Putin is key to avoiding a new cold war

David Owen

The meeting of the presidents of Russia, Belarus and Ukraine, as planned in Minsk yesterday, inevitably recalled the time leaders of those same republics met to dissolve the USSR at the Belavezha hunting lodge in Belarus on December 8, 1991.

Then, the key figure was the president of the Russian Federation, Boris Yeltsin. Now it is Vladimir Putin. In 1991, former US president George HW Bush was still striving to keep the Soviet Union together, and he was not sure which way Yeltsin would move. Today, Barack Obama will be hoping for a settlement, but is very unsure of the outcome.

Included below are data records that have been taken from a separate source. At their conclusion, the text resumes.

-- ==== Sys2Proof/Safety.lean ====
section
/-! DEFINITION. Sys2Proof/Safety.lean: the terms in which claims speak of steps and runs. -/
namespace Sys2Proof.Machine

/-- Command `c` in state `s` answers the next state `t`. -/
def Gives (c : Instr) (s t : State) : Prop := exec c s = .next t

/-- Command `c` in state `s` answers a next state of which `P` holds. -/
def Yields (c : Instr) (s : State) (P : State → Prop) : Prop := ∃ t, exec c s = .next t ∧ P t

/-- `n` steps from `s` all answer a next state. -/
def SafeRun : Nat → State → Prop
  | 0, _ => True
  | n + 1, s => ∃ t, step s = .next t ∧ SafeRun n t

/-- Every waiting command can be sent. -/
def State.queueWf (s : State) : Prop := ∀ c ∈ s.pending, c.wf = true

/-! ### What a step leaves alone -/

/-- The parts of `State` beside the registers, the queue and the model time. -/
inductive Part where
  | nextOrd | nextFrame | nextFree | committed | latches | mem | pwr | boot | gr | evt | tally | tacc | ports | cars
  | sheaves | fwd | grn | alm | tb | tt | ref | syn | tdc | cal | twin | out
  deriving DecidableEq, Repr

/-- The two states agree in a part. -/
def Part.same : Part → State → State → Prop
  | .nextOrd, s, t => t.nextOrd = s.nextOrd
  | .nextFrame, s, t => t.nextFrame = s.nextFrame
  | .nextFree, s, t => t.nextFree = s.nextFree
  | .committed, s, t => t.committed = s.committed
  | .latches, s, t => t.latches = s.latches
  | .mem, s, t => t.mem = s.mem
  | .pwr, s, t => t.pwr = s.pwr
  | .boot, s, t => t.boot = s.boot
  | .gr, s, t => t.gr = s.gr
  | .evt, s, t => t.evt = s.evt
  | .tally, s, t => t.tally = s.tally
  | .tacc, s, t => t.tacc = s.tacc
  | .ports, s, t => t.ports = s.ports
  | .cars, s, t => t.cars = s.cars
  | .sheaves, s, t => t.sheaves = s.sheaves
  | .fwd, s, t => t.fwd = s.fwd
  | .grn, s, t => t.grn = s.grn
  | .alm, s, t => t.alm = s.alm
  | .tb, s, t => t.tb = s.tb
  | .tt, s, t => t.tt = s.tt
  | .ref, s, t => t.ref = s.ref
  | .syn, s, t => t.syn = s.syn
  | .tdc, s, t => t.tdc = s.tdc
  | .cal, s, t => t.cal = s.cal
  | .twin, s, t => t.twin = s.twin
  | .out, s, t => t.out = s.out

/-- What a command may change: parts of the state, registers by name, whole register blocks by number (R490). -/
structure Scope where
  parts : List Part := []
  regs : List Reg := []
  blocks : List Nat := []
  deriving DecidableEq, Repr

/-- `k` is the offset of an instance of `r`. -/
def Reg.hits (r : Reg) (k : Nat) : Prop := ∃ i, i < r.count ∧ k = r.at i

/-- Registers, committed copies and mailbox memory are in canonical form. -/
structure State.canon (s : State) : Prop where
  regs : SMap.rising s.regs
  committed : SMap.rising s.committed
  mem : Memory.wf s.mem = true

/-- `t` differs from `s` within `sc` at most: the queue, the model time, every part and every register outside `sc` are
as they were, a canonical form is kept, and what the module sent is only added to. -/
structure Within (sc : Scope) (s t : State) : Prop where
  pending : t.pending = s.pending
  now : t.now = s.now
  part : ∀ p, p ∉ sc.parts → p.same s t
  reg : ∀ k, (∀ r ∈ sc.regs, ¬ r.hits k) → blockOf k ∉ sc.blocks → ∀ d, SMap.get d t.regs k = SMap.get d s.regs k
  canon : s.canon → t.canon
  out : s.out <+: t.out

end Sys2Proof.Machine

namespace Sys2Proof
open Sys2Proof.Machine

There is little doubt that the US and the European Union will have done their utmost to persuade the Ukrainian president, Petro Poroshenko, to negotiate constructively. President Putin’s position remains unclear. But we can be sure that it will be, as former British premier Winston Churchill defined Russia, “a riddle wrapped in a mystery inside an enigma”. Churchill, though, went on to offer a clue to solving the riddle: “Perhaps there is a key — that key is Russian national interest.” There are four essential issues that have to be addressed, and probably not all of them can be resolved in one meeting. First and foremost, a devolved government for eastern Ukraine. Next, a full endorsement of all international agreements on air travel relating to Ukraine, Crimea and Russia. Then, linked to this, an agreement on all the issues surrounding the gas pipelines passing through Ukraine. Finally, though it may be too early for this, resolution of the international status of Crimea, perhaps along the lines of an international lease of Crimea to Russia along the lines of the US-Cuba agreement over Guantanamo.

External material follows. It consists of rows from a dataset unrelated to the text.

-- ==== Sys2Proof/Certificates/Slice0/Obligations.lean ====
section
/-! DEFINITION. Sys2Proof/Certificates/Slice0/Obligations.lean: the statements for the provers. -/
open Sys2Proof Sys2Proof.Machine

/-- A step runs the command at the front of the queue on the state with the queue's rest. The queue is the model's own
(log entry 67). Rests on R450. -/
def Obligations.StepRunsFront : Prop :=
  ∀ (c : Instr) (rest : List Instr) (s : State),
    step { s with pending := c :: rest } = exec c { s with pending := rest }

/-- On an empty queue a tick ends: finished traces complete, the due selection is made, and the next tick follows (log
entry 1). That an empty queue stands for the end of a tick is the model's choice, log entries 1, 41 and 81. Rests on
R7, R369, R370, R436, R448. -/
def Obligations.EmptyQueueIdles : Prop :=
  (∀ s : State, s.pending = [] → step s = .next s.idle) ∧
  (∀ s : State, s.idle.pending = s.pending ∧ s.idle.ref.due = false ∧
    s.idle.now = if s.endTick.mode = mDORMANT then (s.now / 64 + 1) * 64 else s.now + 1) ∧
  (∀ (m : Fin 16) (k : Nat) (u loop err : Int) (a : Bool) (s : State), (s.mbxAt m).job = some (.trace k u loop err a) →
    s.mst m = mRUNNING → u ≤ s.domAt 0 s.now → s.railOk 4 = true →
    s.ends s.idle m ST_OK (leBytes 4 (tc 32 loop) ++ leBytes 4 (tc 32 err)) ∧ s.idle.raised EV.CAL_TRACE_DONE = true) ∧
  (∀ u s : State, u = s.writeReports.endTraces → s.ref.due = true → s.tb.warmed = true → s.timeMode = true →
    ∀ v : State, v = (if u.selected ≠ 7 && u.qst u.selected ≠ qQUALIFIED then u.updRef fun r => { r with barred := [] } else u) →
    match v.choose.1 with
    | some j => s.idle.selected = j ∧ s.idle.rstate = if v.isTimeRef j then rsLOCKED else rsASSIST
    | none => s.idle.selected = 7 ∧ s.idle.rstate = if v.modelValid && v.ocxoWarm then rsHOLDOVER else rsFREERUN)

/-- At reset every register shows its reset value, live and committed, and the module is in DORMANT. Mailbox memory
reads 0 by log entry 6; values the spec gives with a dash are log entry 8. Rests on R491, R499, R500, R501, R502,
R503, R504, R505, R506, R508, R511, R512. -/
def Obligations.ResetValues : Prop :=
  (∀ (b : Nat) (row : RegRow), row ∈ blockRows b → ∀ i < row.reg.count,
      State.reset.reg row.reg i = BitVec.ofNat 32 (row.reg.reset i) ∧
      State.reset.comReg row.reg i = BitVec.ofNat 32 (row.reg.reset i)) ∧
  State.reset.mode = mDORMANT ∧ State.reset.smbAlert = false ∧ State.reset.gr.linkUp = false ∧
  State.reset.pending = [] ∧ (∀ n o, State.reset.mb n o = 0)

/-- The reset state is in canonical form and its queue can be run. The canonical form is the model's representation.
Rests on R491. -/
def Obligations.ResetCanon : Prop :=
  State.reset.canon ∧ State.reset.queueWf

/-- SMB_ALERT_N is low exactly while an event of PWR_EVT_STAT is set whose bit in PWR_ALERT_MASK is 1. Formalises R67.
-/
def Obligations.AlertPin : Prop :=
  ∀ s : State, s.smbAlert = true ↔
    ∃ n < 32, (s.reg R.PWR_EVT_STAT 0).getLsbD n = true ∧ (s.reg R.PWR_ALERT_MASK 0).getLsbD n = true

It may, on the face of it, appear impossible to agree such a package, but there are signs it is becoming clear to all three presidents that it is in the interests of their countries to make a far-reaching settlement. Some crises can be resolved by incremental measures, but others require an all-embracing settlement based on big trade-offs. If there is no agreement, there is a danger of going back to the Cold War. But there is a deeper danger that a shooting war could break out between Ukraine and Russia. In the US, because they are orientated to reading history from both a European and an Asian perspective, there are already commentators drawing attention to the situation in 1941, when then president Franklin Roosevelt imposed harsh trade sanctions on Japan. It would be extremely hard to contain, for more than a few months, a Russian-Ukrainian war within those countries’ boundaries.

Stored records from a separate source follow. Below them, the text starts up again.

def State.startRes_scope : Scope := ⟨[.evt, .tb, .ref], [R.ALM_STAT, R.ALM_EVT_STAT, R.TBS_DOM_STAT, R.TBS_EVT_STAT,
    R.TBS_TRIG_SKIP, R.REF_EVT_STAT], []⟩
theorem State.startRes_within (s : State) : Within State.startRes_scope s (State.startRes s) := by
  unfold State.startRes
  repeat' first
    | (with_reducible assumption) | (with_reducible apply Within.refl) | lift_lets
    | (intro v; refine Within.cut (p := Within State.startRes_scope s v) ?_ ?_; unfold v; rotate_left; clear_value v; intro hv)
    | (intro v; clear_value v) | intro v
    | (with_reducible apply Within.step (State.updTb_within ..); rotate_left; decide +kernel)
    | (with_reducible apply Within.step (State.setRes_within ..); rotate_left; decide +kernel)
    | (with_reducible apply Within.step (State.jumpTrains_within ..); rotate_left; decide +kernel) | split

def State.driveTrig_scope : Scope := ⟨[.tb, .out], [], []⟩
theorem State.driveTrig_within (s : State) (k : Nat) : Within State.driveTrig_scope s (State.driveTrig s k) := by
  unfold State.driveTrig
  repeat' first
    | (with_reducible assumption) | (with_reducible apply Within.refl) | lift_lets
    | (intro v; refine Within.cut (p := Within State.driveTrig_scope s v) ?_ ?_; unfold v; rotate_left; clear_value v; intro hv)
    | (intro v; clear_value v) | intro v
    | (with_reducible apply Within.step (State.updTb_within ..); rotate_left; decide +kernel)
    | (with_reducible apply Within.step (State.emit_within ..); rotate_left; decide +kernel) | split

def State.driveTrigs_scope : Scope := ⟨[.tb, .out], [], []⟩
theorem State.driveTrigs_within (s : State) : Within State.driveTrigs_scope s (State.driveTrigs s) := by
  unfold State.driveTrigs
  repeat' first
    | (with_reducible assumption) | (with_reducible apply Within.refl)
    | (with_reducible apply Within.step (State.driveTrig_within ..); rotate_left; decide +kernel)
    | (with_reducible apply Within.each; rotate_left; intro x a hx; try beta_reduce; rotate_left)
    | (with_reducible apply Within.foldl; rotate_left; intro x a hx; try beta_reduce; rotate_left) | split

def State.startTrig_scope : Scope := ⟨[.evt, .tb], [R.TBS_EVT_STAT, R.TBS_TRIG_STAT, R.TBS_TRIG_SKIP], []⟩
theorem State.startTrig_within (s : State) (k : Nat) (event : Bool) : Within State.startTrig_scope s (State.startTrig
    s k event) := by
  unfold State.startTrig
  repeat' first
    | (with_reducible assumption) | (with_reducible apply Within.refl) | lift_lets
    | (intro v; refine Within.cut (p := Within State.startTrig_scope s v) ?_ ?_; unfold v; rotate_left; clear_value v; intro hv)
    | (intro v; clear_value v) | intro v
    | (with_reducible apply Within.step (State.setReg_within ..); rotate_left; decide +kernel)
    | (with_reducible apply Within.step (State.setTrig_within (he := by intro e he; (repeat' split at he) <;> first | (cases he; with_unfolding_all rfl) | (cases he; done)) ..); rotate_left; decide +kernel)
    | split

def State.startPpso_scope : Scope := ⟨[.evt, .ref], [R.REF_EVT_STAT], []⟩
theorem State.startPpso_within (s : State) (k : Nat) (event : Bool) : Within State.startPpso_scope s (State.startPpso
    s k event) := by
  unfold State.startPpso
  repeat' first
    | (with_reducible assumption) | (with_reducible apply Within.refl) | lift_lets
    | (intro v; refine Within.cut (p := Within State.startPpso_scope s v) ?_ ?_; unfold v; rotate_left; clear_value v; intro hv)
    | (intro v; clear_value v) | intro v
    | (with_reducible apply Within.step (State.setPpso_within ..); rotate_left; decide +kernel) | split

def State.quiesce_scope : Scope := ⟨[.tb, .ref, .syn, .out], [R.SYN_CKO_STAT], []⟩
theorem State.quiesce_within (s : State) : Within State.quiesce_scope s (State.quiesce s) := by
  unfold State.quiesce
  repeat' first
    | (with_reducible assumption) | (with_reducible apply Within.refl) | lift_lets
    | (intro v; refine Within.cut (p := Within State.quiesce_scope s v) ?_ ?_; unfold v; rotate_left; clear_value v; intro hv)
    | (intro v; clear_value v) | intro v
    | (with_reducible apply Within.step (State.updTb_within ..); rotate_left; decide +kernel)
    | (with_reducible apply Within.step (State.emit_within ..); rotate_left; decide +kernel)
    | (with_reducible apply Within.step (State.updRef_within ..); rotate_left; decide +kernel)
    | (with_reducible apply Within.step (State.updSyn_within ..); rotate_left; decide +kernel)
    | (with_reducible apply Within.step (State.setReg_within ..); rotate_left; decide +kernel)
    | (with_reducible apply Within.each; rotate_left; intro x a hx; try beta_reduce; rotate_left)
    | (with_reducible apply Within.foldl; rotate_left; intro x a hx; try beta_reduce; rotate_left) | split

def State.unquiet_scope : Scope := ⟨[.evt, .tb, .ref, .syn, .out], [R.TBS_EVT_STAT, R.TBS_TRIG_SKIP, R.REF_EVT_STAT],
    []⟩
theorem State.unquiet_within (s : State) : Within State.unquiet_scope s (State.unquiet s) := by
  unfold State.unquiet
  repeat' first
    | (with_reducible assumption) | (with_reducible apply Within.refl) | lift_lets
    | (intro v; refine Within.cut (p := Within State.unquiet_scope s v) ?_ ?_; unfold v; rotate_left; clear_value v; intro hv)
    | (intro v; clear_value v) | intro v
    | (with_reducible apply Within.step (State.setTrig_within (he := by intro e he; (repeat' split at he) <;> first | (cases he; with_unfolding_all rfl) | (cases he; done)) ..); rotate_left; decide +kernel)
    | (with_reducible apply Within.step (State.driveTrigs_within ..); rotate_left; decide +kernel)
    | (with_reducible apply Within.step (State.setPpso_within ..); rotate_left; decide +kernel)
    | (with_reducible apply Within.step (State.updSyn_within ..); rotate_left; decide +kernel)
    | (with_reducible apply Within.each; rotate_left; intro x a hx; try beta_reduce; rotate_left)
    | (with_reducible apply Within.foldl; rotate_left; intro x a hx; try beta_reduce; rotate_left) | split

def State.stepCkos_scope : Scope := ⟨[.syn], [], []⟩
theorem State.stepCkos_within (s : State) (n : Nat) (σ : Int) : Within State.stepCkos_scope s (State.stepCkos s n σ)
    := by
  unfold State.stepCkos
  repeat' first
    | (with_reducible assumption) | (with_reducible apply Within.refl) | lift_lets
    | (intro v; refine Within.cut (p := Within State.stepCkos_scope s v) ?_ ?_; unfold v; rotate_left; clear_value v; intro hv)
    | (intro v; clear_value v) | intro v
    | (with_reducible apply Within.step (State.updSyn_within ..); rotate_left; decide +kernel)
    | (with_reducible apply Within.each; rotate_left; intro x a hx; try beta_reduce; rotate_left)
    | (with_reducible apply Within.foldl; rotate_left; intro x a hx; try beta_reduce; rotate_left) | split

def State.moveTrace_scope : Scope := ⟨[.tb], [], []⟩
theorem State.moveTrace_within (s : State) (σ : Int) : Within State.moveTrace_scope s (State.moveTrace s σ) := by
  unfold State.moveTrace
  repeat' first
    | (with_reducible assumption) | (with_reducible apply Within.refl)
    | (with_reducible apply Within.step (State.updTb_within ..); rotate_left; decide +kernel) | split

def State.stepped_scope : Scope := ⟨[.evt, .tb, .ref, .syn], [R.ALM_STAT, R.ALM_EVT_STAT, R.TBS_DOM_STAT,
    R.TBS_EVT_STAT, R.TBS_TRIG_SKIP, R.REF_EVT_STAT], []⟩
theorem State.stepped_within (s : State) (n : Nat) (σ : Int) (noSlew : Bool) : Within State.stepped_scope s
    (State.stepped s n σ noSlew) := by
  unfold State.stepped
  repeat' first
    | (with_reducible assumption) | (with_reducible apply Within.refl) | lift_lets
    | (intro v; refine Within.cut (p := Within State.stepped_scope s v) ?_ ?_; unfold v; rotate_left; clear_value v; intro hv)
    | (intro v; clear_value v) | intro v
    | (with_reducible apply Within.step (State.updDom_within ..); rotate_left; decide +kernel)
    | (with_reducible apply Within.step (State.moveTrace_within ..); rotate_left; decide +kernel)
    | (with_reducible apply Within.step (State.setRes_within ..); rotate_left; decide +kernel)
    | (with_reducible apply Within.step (State.jumpTrains_within ..); rotate_left; decide +kernel)
    | (with_reducible apply Within.step (State.stepCkos_within ..); rotate_left; decide +kernel)
    | (with_reducible apply Within.step (State.raise_within ..); rotate_left; decide +kernel) | split

def State.stepDom_scope : Scope := ⟨[.evt, .tb, .ref, .syn], [R.ALM_STAT, R.ALM_EVT_STAT, R.TBS_DOM_STAT,
    R.TBS_EVT_STAT, R.TBS_TRIG_SKIP, R.REF_EVT_STAT], []⟩
theorem State.stepDom_within (s : State) (n : Nat) (σ : Int) (noSlew : Bool) : Within State.stepDom_scope s
    (State.stepDom s n σ noSlew) := by
  unfold State.stepDom
  repeat' first
    | (with_reducible assumption) | (with_reducible apply Within.refl) | lift_lets
    | (intro v; refine Within.cut (p := Within State.stepDom_scope s v) ?_ ?_; unfold v; rotate_left; clear_value v; intro hv)
    | (intro v; clear_value v) | intro v
    | (with_reducible apply Within.step (State.noteDoms_within ..); rotate_left; decide +kernel)
    | (with_reducible apply Within.step (State.updDom_within ..); rotate_left; decide +kernel)
    | (with_reducible apply Within.step (State.stepped_within ..); rotate_left; decide +kernel)
    | (with_reducible apply Within.each; rotate_left; intro x a hx; try beta_reduce; rotate_left)
    | (with_reducible apply Within.foldl; rotate_left; intro x a hx; try beta_reduce; rotate_left) | split

def State.setPend_scope : Scope := ⟨[.evt], [R.TBS_RPT_PEND, R.TBS_EVT_STAT], []⟩
theorem State.setPend_within (s : State) (p : Nat) (b : Bool) : Within State.setPend_scope s (State.setPend s p b) :=
    by
  unfold State.setPend
  repeat' first
    | (with_reducible assumption) | (with_reducible apply Within.refl) | lift_lets
    | (intro v; refine Within.cut (p := Within State.setPend_scope s v) ?_ ?_; unfold v; rotate_left; clear_value v; intro hv)
    | (intro v; clear_value v) | intro v
    | (with_reducible apply Within.step (State.setReg_within ..); rotate_left; decide +kernel)
    | (with_reducible apply Within.step (State.raise_within ..); rotate_left; decide +kernel) | split

def State.loseReport_scope : Scope := ⟨[.evt, .tacc], [R.TBS_EVT_STAT, R.TBS_RPT_STAT, R.EVT_STAT], []⟩
theorem State.loseReport_within (s : State) (p : Nat) : Within State.loseReport_scope s (State.loseReport s p) := by
  unfold State.loseReport
  repeat' first
    | (with_reducible assumption) | (with_reducible apply Within.refl) | lift_lets
    | (intro v; refine Within.cut (p := Within State.loseReport_scope s v) ?_ ?_; unfold v; rotate_left; clear_value v; intro hv)
    | (intro v; clear_value v) | intro v
    | (with_reducible apply Within.step (State.addSat_within ..); rotate_left; decide +kernel)
    | (with_reducible apply Within.step (State.count_within ..); rotate_left; decide +kernel)
    | (with_reducible apply Within.step (State.raise_within ..); rotate_left; decide +kernel) | split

The only person who can make sure there is a settlement is Putin. His country is of course suffering from sanctions — and I should point out here that I do business in Russia and have done so for nearly 20 years. The most ominous effect of sanctions is perhaps more indirect than direct. For instance, Rosneft, Russia’s largest oil company, is having difficulty in raising money because western banks are wary of breaching the rules. The Russian interest clearly points towards a settlement, but the way it is presented is all-important. It would be a massive mistake to believe that Putin approached the summit in a mood to accept humiliation.

Any agreement must be accompanied by the immediate lifting of US and EU sanctions. This will clear the way for dealing with the acute crisis presented by Islamic State of Iraq and the Levant (Isil). Obama needed Iranian help to persuade Nouri Al Maliki to step down in Iraq in a negotiated deal. He will need Putin as well to persuade Bashar Al Assad to step down. A new Syrian leader can be someone associated with Al Assad, but it must also be someone who can build a coalition against Isis. Far more than Ukraine is at stake as we contemplate a resolution to this crisis on our doorstep.